Implementing A Clean Architecture In ASP.NET Core 6


This post is the first part of a series of posts that describe my personal take on implementing a Clean Architecture with ASP.NET Core 6, and hopefully, give you some ideas on how to go about building your own clean architecture.

This part is merely an overview of the overall architecture. More details on the internals and implementation will follow in separate posts.

Also, this post will not describe the concepts of clean architecture in detail, nor will be an introduction to Domain-Driven Design or best practices. If you need to learn more about clean architecture concepts in detail, you can follow one of the links at the bottom of this post.

The intention of this design is to act as a starting point for building ASP.NET Core solutions. It is loosely-coupled, relies heavily on Dependency Inversion principle, and promotes Domain-Driven Design for organizing your core (although this is not forced).

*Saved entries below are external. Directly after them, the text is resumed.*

-- ==== Sys2Proof/Machine/MemoryPath.lean ====
section
/-! DEFINITION. The memory path (1.3): classification of upstream traffic, slot claims (1.5), the arbiter, the data the DRAM
side returns, and the commands of the two ports. -/

namespace Sys2Proof.Machine

/-- A vector changed entry by entry, each with its index. -/
def mapEntries {α : Type} {n : Nat} (f : Nat → α → α) (v : Vector α n) : Vector α n :=
  ⟨(v.toList.mapIdx f).toArray, by simp⟩

/-! ## Classification (R5) -/

/-- The classes of Table 1-3: the control window at an offset, a line of a slot of the ring of an ON or an OFF lane, the
watch window of a locked clip, any other address. A transaction that arrives while the reset pin is held is not
classified. -/
inductive AddrClass where
  | unclassified
  | window (off : Nat)
  | ring (lane : LaneId) (slot line : Nat)
  | offRing
  | watched
  | other
  deriving DecidableEq, Repr

/-- The byte address of the line an address lies in. -/
def lineAddr (a : Addr) : Nat := a.toNat / 64 * 64

/-- The address lies in the ring of a lane record. -/
def LaneRecord.ringHas (r : LaneRecord) (a : Nat) : Bool := decide (r.base ≤ a) && decide (a < r.base + 192 * r.slots)

/-- The configured lane whose ring holds an address. -/
def ringLane (s : State) (a : Nat) : Option (LaneId × LaneRecord) :=
  (List.finRange 64).findSome? fun l =>
    match (s.lane l).record with
    | some r => if r.ringHas a then some (l, r) else none
    | none => none

/-- The line at `a` lies in the area of a clip. -/
def ClipBody.areaHas (b : ClipBody) (a : Nat) : Bool :=
  decide (b.address ≤ a) && decide (a < b.address + 192 * b.length)

/-- The line at `a` lies in the watch window of a locked clip (R62). -/
def Clip.watches (x : Clip) (a : Nat) : Bool :=
  decide (0 < x.locks) &&
    match x.body with
    | some b => b.areaHas a
    | none => false

/-- The class of a line address (R5). -/
def classify (s : State) (a : Nat) : AddrClass :=
  match s.windowBase with
  | none => .unclassified
  | some base =>
    if base ≤ a ∧ a < base + windowSize then .window (a - base)
    else
      match ringLane s a with
      | some (l, r) =>
        if (s.lane l).on.isSome then .ring l ((a - r.base) / 192) ((a - r.base) % 192 / 64) else .offRing
      | none => if s.clips.toList.any fun x => x.watches a then .watched else .other

/-! ## Upstream writes -/

/-- The posting slot whose go word a window line holds (9.2). -/
def goSlotAt (off : Nat) : Option PostSlotId :=
  if off < 0x1000 ∧ off % 256 = 0xC0 then some (Fin.ofNat 16 (off / 256)) else none

/-- The slot for which a write to a window line is a go write: byte 0 of its go word is enabled (R158). -/
def goWriteSlot (off : Nat) (enables : Enables) : Option PostSlotId :=
  if enables.getLsbD 56 then goSlotAt off else none

/-- A go write taken by its slot (R158, R159): an IDLE or DONE slot becomes PENDING with kind and tag latched and joins
the queue; a PENDING or WORKING slot has its doubled flag set. -/
def takeGoWrite (k : PostSlotId) (data : Line) (enables : Enables) (s : State) : State :=
  match (s.slot k).state with
  | .pending => s.modSlot k fun x => { x with doubled := true }
  | .working => s.modSlot k fun x => { x with doubled := true }
  | _ =>
    let tagByte := fun j => if enables.getLsbD (56 + j) then getByte data (56 + j) else 0#8
    { (s.modSlot k fun _ =>
        { state := .pending, kind := getByte data 56, tag := (tagByte 3 ++ tagByte 2 : BitVec (8 + 8))
          result := .ok, detail := 0, doubled := false }) with
      queue := s.queue ++ [k] }

/-- The go write makes its slot PENDING. -/
def goWritePosts (s : State) (k : PostSlotId) : Bool := (s.slot k).state == .idle || (s.slot k).state == .done

/-- The disturbed flag set on every locked clip whose area holds the line at `a` (R62). -/
def disturb (a : Nat) (s : State) : State :=
  { s with clips := mapEntries (fun _ x => if x.watches a then { x with disturbed := true } else x) s.clips }

/-- The write joins the upstream order, as presented (R6). -/
def forwardWrite (a : Addr) (data : Line) (enables : Enables) (go : Option PostSlotId) (s : State) : State :=
  { s with upOrder := s.upOrder ++ [.write a data enables go] }

/-- A write into the control window (R156): a go write, a read-index write, or one that only goes to DRAM. -/
def windowWrite (off : Nat) (a : Addr) (data : Line) (enables : Enables) (s : State) : State :=
  match goWriteSlot off enables with
  | some k =>
    forwardWrite a data enables (if goWritePosts s k then some k else none) (takeGoWrite k data enables s)
  | none =>
    forwardWrite a data enables none
      (if off = 0x1040 then s.modReport fun r => r.indexWrite data enables else s)

/-- An upstream write arrives (R5, R6): whatever its class, it is forwarded unchanged; the blocks its class names see it. -/
def arriveWrite (a : Addr) (data : Line) (enables : Enables) (feedFirst : Bool) (s : State) : State :=
  match classify s (lineAddr a) with
  | .window off => windowWrite off a data enables s
  | .ring l k line => forwardWrite a data enables none (ringStep l k line data enables feedFirst s)
  | .watched => forwardWrite a data enables none (if enables = 0 then s else disturb (lineAddr a) s)
  | .unclassified => forwardWrite a data enables none s
  | .offRing => forwardWrite a data enables none s
  | .other => forwardWrite a data enables none s

/-- RING_WRITE (R9). The part classifies every write by its address alone, so whatever class the address has is what the
write meets (log entry 3). -/
def execRingWrite (a : Addr) (data : Line) (enables : Enables) (feedFirst : Bool) (s : State) :
    Host.Outcome State Fault Refusal := .next (arriveWrite a data enables feedFirst s)

/-- WATCH_WINDOW_WRITE (R62). -/
def execWatchWindowWrite (a : Addr) (data : Line) (enables : Enables) (s : State) :
    Host.Outcome State Fault Refusal := .next (arriveWrite a data enables false s)

/-- GO_WRITE (R158). -/
def execGoWrite (a : Addr) (data : Line) (enables : Enables) (s : State) :
    Host.Outcome State Fault Refusal := .next (arriveWrite a data enables false s)

/-- READ_INDEX_WRITE (R178). -/
def execReadIndexWrite (a : Addr) (data : Line) (enables : Enables) (s : State) :
    Host.Outcome State Fault Refusal := .next (arriveWrite a data enables false s)

/-- UPSTREAM_WRITE (R6). -/
def execUpstreamWrite (a : Addr) (data : Line) (enables : Enables) (s : State) :
    Host.Outcome State Fault Refusal := .next (arriveWrite a data enables false s)

/-- WRITE_COMPLETION (R8): the completion of a forwarded upstream write, with or without the error indication, is taken
and goes no further. -/
def execWriteCompletion (_err : Bool) (s : State) : Host.Outcome State Fault Refusal :=
  if s.upWrites = 0 then .fault .unsolicitedCompletion else .next { s with upWrites := s.upWrites - 1 }

/-! ## Slot claims and line reads (R13 to R15) -/

/-- Fill and lead as a first placement or a jump sets them (R13). -/
def Tracker.place (t : Tracker) (slots k : Nat) : Tracker :=
  { t with
    fill := match t.ingest with
      | .synchronised i _ => ringDiff i k slots
      | .unsynchronised => 0
    lead := 0 }

/-- The line-0 read of slot `k` is a jump: the play cursor is synchronised and expects another slot (R13). -/
def Tracker.jumps (t : Tracker) (k : Nat) : Bool :=
  match t.play with
  | some p => p != k
  | none => false

/-- The cursor part of a slot decision (R13): placement, the fresh or starved judgement, and the decision handed on. -/
def Tracker.claim (t : Tracker) (slots k : Nat) : Tracker :=
  let t := if t.play = some k then t else t.place slots k
  { t with
    fill := t.fill - 1
    lead := if t.fill = 0 then heldAt slots (t.lead + 1) else t.lead
    play := some ((k + 1) % slots)
    lastDecided := some k
    awaiting := t.awaiting ++ [{ slot := k, fresh := decide (0 < t.fill) }] }

/-- The read joins the upstream order, to be served as `sv` says (R6). -/
def forwardRead (a : Addr) (sv : Serve) (s : State) : State := { s with upOrder := s.upOrder ++ [.read a sv] }

/-- A read of line `line` of slot `k` of the ring of an ON OUTPUT lane: a re-read (R14), a slot claim (R13), a line of the
last decided slot, or a stray read (R15). -/
def ringRead (l : LaneId) (r : LaneRecord) (o : OnLane) (k line : Nat) (a : Addr) (s : State) : State :=
  if o.track.lastDecided = some k then forwardRead a (.copied l line) s
  else if line = 0 then
    let s := if o.track.jumps k then s.note l .jump .jump else s
    forwardRead a (.claim l) (s.modOn l fun o => { o with track := o.track.claim r.slots k })
  else forwardRead a .plain (s.note l .strayRead .strayRead)

/-- An upstream read arrives (R5, R6). -/
def arriveRead (a : Addr) (s : State) : State :=
  match classify s (lineAddr a) with
  | .window off => forwardRead a (if (overlayBytes off).isSome then .overlay off else .plain) s
  | .ring l k line =>
    match s.onOutput l with
    | some (r, o) => ringRead l r o k line a s
    | none => forwardRead a .plain s
  | _ => forwardRead a .plain s

/-- SLOT_CLAIM (R13). -/
def execSlotClaim (a : Addr) (s : State) : Host.Outcome State Fault Refusal := .next (arriveRead a s)
/-- SLOT_LINE_READ (R15). -/
def execSlotLineRead (a : Addr) (s : State) : Host.Outcome State Fault Refusal := .next (arriveRead a s)
/-- CONTROL_WINDOW_READ (R6). -/
def execControlWindowRead (a : Addr) (s : State) : Host.Outcome State Fault Refusal := .next (arriveRead a s)
/-- UPSTREAM_READ (R6). -/
def execUpstreamRead (a : Addr) (s : State) : Host.Outcome State Fault Refusal := .next (arriveRead a s)

/-! ## The arbiter (R7) -/

/-- The part transaction the arbiter would grant, by class order. -/
inductive PartTxn where
  | posting (w : Working)
  | report (x : RecordWrite)
  | fetch (t : FetchTag) (line : Nat)
  deriving DecidableEq, Repr

/-- A go write that made posting slot `k` PENDING still waits in the upstream order (R161). -/
def goWaits (us : List UpTxn) (k : PostSlotId) : Bool :=
  us.any fun
    | .write _ _ _ go => go == some k
    | _ => false

/-- The part's waiting transaction of the highest class: posting record reads, report writes, prefetch reads (R7). The
record reads of the WORKING posting wait until its go write has been forwarded (R161). -/
def waitingPart (s : State) : Option PartTxn :=
  match s.working.filter fun w => decide (w.granted < 4) && !goWaits s.upOrder w.slot with
  | some w => some (.posting w)
  | none =>
    match s.report.flight.filter fun x => !x.granted with
    | some x => some (.report x)
    | none => s.fetchWait.map fun w => .fetch w.1 w.2

/-- The head of the upstream order granted the memory port. -/
def grantUp (t : UpTxn) (rest : List UpTxn) (s : State) : State :=
  match t with
  | .write a d e _ => { s with upOrder := rest, upWrites := s.upWrites + 1, memPort := some (.write a d e) }
  | .read a sv => { s with upOrder := rest, memReads := s.memReads ++ [.up a sv], memPort := some (.read a) }

/-- The address of record line `line` of a posting slot. -/
def recordLineAddr (s : State) (k : PostSlotId) (line : Nat) : Addr :=
  BitVec.ofNat 36 (s.windowBase.getD 0 + 256 * k.val + 64 * line)

/-- A part transaction granted the memory port. -/
def grantPart (t : PartTxn) (s : State) : State :=
  match t with
  | .posting w =>
    { s with
      working := some { w with granted := w.granted + 1 }
      memReads := s.memReads ++ [.posting w.granted false]
      memPort := some (.read (recordLineAddr s w.slot w.granted)) }
  | .report x =>
    { s.modReport (fun r => { r with flight := some { x with granted := true } }) with
      memPort := some (.write x.addr x.data x.enables) }
  | .fetch t line =>
    { s with
      fetchWait := if line < 2 then some (t, line + 1) else none
      memReads := s.memReads ++ [.fetch t (decide (2 ≤ line))]
      memPort := some (.read (BitVec.ofNat 36 (t.addr + 64 * line))) }

/-- The run count after an upstream grant: it holds at 4, and stays 0 while the reset pin is held (R7, R154). -/
def raisedRun (s : State) : Nat :=
  match s.pin with
  | .held => 0
  | .released _ => heldAt 4 (s.runCount + 1)

/-- One grant of the memory port (R7); nothing where nothing waits. -/
def grant (s : State) : State :=
  match s.upOrder, waitingPart s with
  | t :: rest, none => { grantUp t rest s with runCount := raisedRun s }
  | [], some p => { grantPart p s with runCount := 0 }
  | t :: rest, some p =>
    if s.runCount < 4 then { grantUp t rest s with runCount := s.runCount + 1 } else { grantPart p s with runCount := 0 }
  | [], none => s

/-- ARBITER_GRANT (R7). -/
def execArbiterGrant (s : State) : Host.Outcome State Fault Refusal := .next (grant s)

/-! ## Read data returning (R6, R8, R14 to R17, R157) -/

/-- A line returned at the upstream port with the error indication its own memory read gave (R8). -/
def release (a : Addr) (data : Line) (err : Bool) (s : State) : State :=
  { s with upPort := some { addr := a, data := data, err := err } }

/-- Line `j` of a prepared copy, where it is marked replaced. -/
def PreparedCopy.line (c : PreparedCopy) (j : Nat) : Option Line :=
  match j with
  | 0 => c.line0
  | 1 => c.line1
  | _ => c.line2

/-- A line served from the lane's prepared copy: the copy's data where the line is replaced, the memory data of the read
itself where it is pass (R16). -/
def copiedLine (s : State) (l : LaneId) (j : Nat) (data : Line) : Line :=
  ((((s.lane l).on.bind fun o => o.track.copy).bind fun c => c.line j)).getD data

/-- The data of an upstream read served as the read was classified. -/
def serveReturn (a : Addr) (sv : Serve) (data : Line) (err : Bool) (s : State) : State :=
  match sv with
  | .plain => release a data err s
  | .claim l =>
    let t := contentPart l data err s
    release a (copiedLine t l 0 data) err t
  | .copied l j => release a (copiedLine s l j data) err s
  | .overlay off => release a (overlayLine s off data) err s

/-- The DRAM side returns the next read data, and it is an upstream read's. -/
def returnUp (data : Line) (err : Bool) (s : State) : Host.Outcome State Fault Refusal :=
  match nextDue s.memReads with
  | some (.up a sv, rest) => .next (serveReturn a sv data err { s with memReads := rest })
  | _ => .fault .unsolicitedData

/-- SLOT_CONTENT_PART (R16): the data returned is served as its own read was classified (log entry 3). -/
def execSlotContentPart (data : Line) (err : Bool) (s : State) : Host.Outcome State Fault Refusal := returnUp data err s
/-- OVERLAY_READ_RETURN (R157). -/
def execOverlayReadReturn (data : Line) (err : Bool) (s : State) : Host.Outcome State Fault Refusal := returnUp data err s
/-- UPSTREAM_READ_RETURN (R8). -/
def execUpstreamReadReturn (data : Line) (err : Bool) (s : State) : Host.Outcome State Fault Refusal := returnUp data err s

end Sys2Proof.Machine
end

The goal for which I set out to do this, was to build a bare-bone, maintainable and extendable architecture.

Abstraction is key

My secondary goal was to abstract away concepts like domain events, CQRS, and event sourcing from dependencies on specific implementations – or even other abstractions brought by some well-known packages – such as MediatR, MassTransit, EventStore, etc.

Another particular thing I wanted to do with this, is to be able to combine and easily switch between relational (or non-relational for that matter) persistence methods and a streaming or event sourcing method without affecting any of the underlying architecture. I’ve seen quite a few implementations where the decision to use event sourcing for persistence is deeply rooted (or at least largely apparent) in how the core is organized. I wanted to avoid that and abstract it.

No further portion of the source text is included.